Research has now proven that dogs have been companions to humans for 40,000 years. DNA analysis of a 35,000-year-old bone fragment from an ancient wolf, discovered on the Taimyr peninsula in Siberia, presented evidence that dogs diverged from the wolf species much earlier than previously thought. The findings, published in the journal Current Biology, state that Siberian Huskies and Greenland Sled Dogs share many genes with the Taimyr Wolf.

As such, it is no surprise to learn that, a mere two thousand years ago, the ancient Romans kept dogs. However, on a recent road trip to the ruined city of Pompeii with The Fab Four, our four Cavapoos, my husband Mark and I discovered some fascinating facts about the relationship between ancient Romans and Man’s Best Friend.  

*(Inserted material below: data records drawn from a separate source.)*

-- ==== Sys2Proof/Laws/PerInstr.lean ====
section
/-! SUPPORT. The per-instruction family: the canonical word of each command carries its row's match bits (R31) and,
where `d` is ignored, zeros there (R33). -/

/-- The match column of R31 (`cmd & 0x300`). -/
def Sys2Proof.Laws.tableMatch : Sys2Proof.Instr → Sys2Proof.CmdWord
  | .nop => 0x000#10
  | .start => 0x100#10
  | .data _ => 0x200#10
  | .endFrame => 0x300#10

/-- The field `d` of a command's canonical word (R32, R33). -/
def Sys2Proof.Laws.canonicalD : Sys2Proof.Instr → Sys2Proof.Byte
  | .nop => 0
  | .start => 0
  | .data b => b
  | .endFrame => 0

/-- The statement of the family CanonicalWord. -/
def Sys2Proof.Laws.CanonicalWord.Statement (i : Sys2Proof.Instr) : Prop :=
  Sys2Proof.encode i &&& 0x300#10 = Sys2Proof.Laws.tableMatch i ∧
    Sys2Proof.dField (Sys2Proof.encode i) = Sys2Proof.Laws.canonicalD i

theorem Sys2Proof.Laws.CanonicalWord.nop : Sys2Proof.Laws.CanonicalWord.Statement .nop := by
  constructor <;> rfl

theorem Sys2Proof.Laws.CanonicalWord.start : Sys2Proof.Laws.CanonicalWord.Statement .start := by
  constructor <;> rfl

theorem Sys2Proof.Laws.CanonicalWord.data (b : Sys2Proof.Byte) :
    Sys2Proof.Laws.CanonicalWord.Statement (.data b) := by
  have h : ∀ b : Sys2Proof.Byte, Sys2Proof.encode (.data b) &&& 0x300#10 = 0x200#10 ∧
      Sys2Proof.dField (Sys2Proof.encode (.data b)) = b := by decide
  exact h b

theorem Sys2Proof.Laws.CanonicalWord.endFrame : Sys2Proof.Laws.CanonicalWord.Statement .endFrame := by
  constructor <;> rfl
end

Pompeii in southern Italy is the most extraordinary time capsule. It grants the onlooker a fascinating and sometimes painfully intimate window into an ancient civilisation. Snuffed out almost instantly by the eruption of Mount Vesuvius, metres of volcanic ash preserved the entire city for two millennia, exactly how it was on those two fateful days in 79 AD. 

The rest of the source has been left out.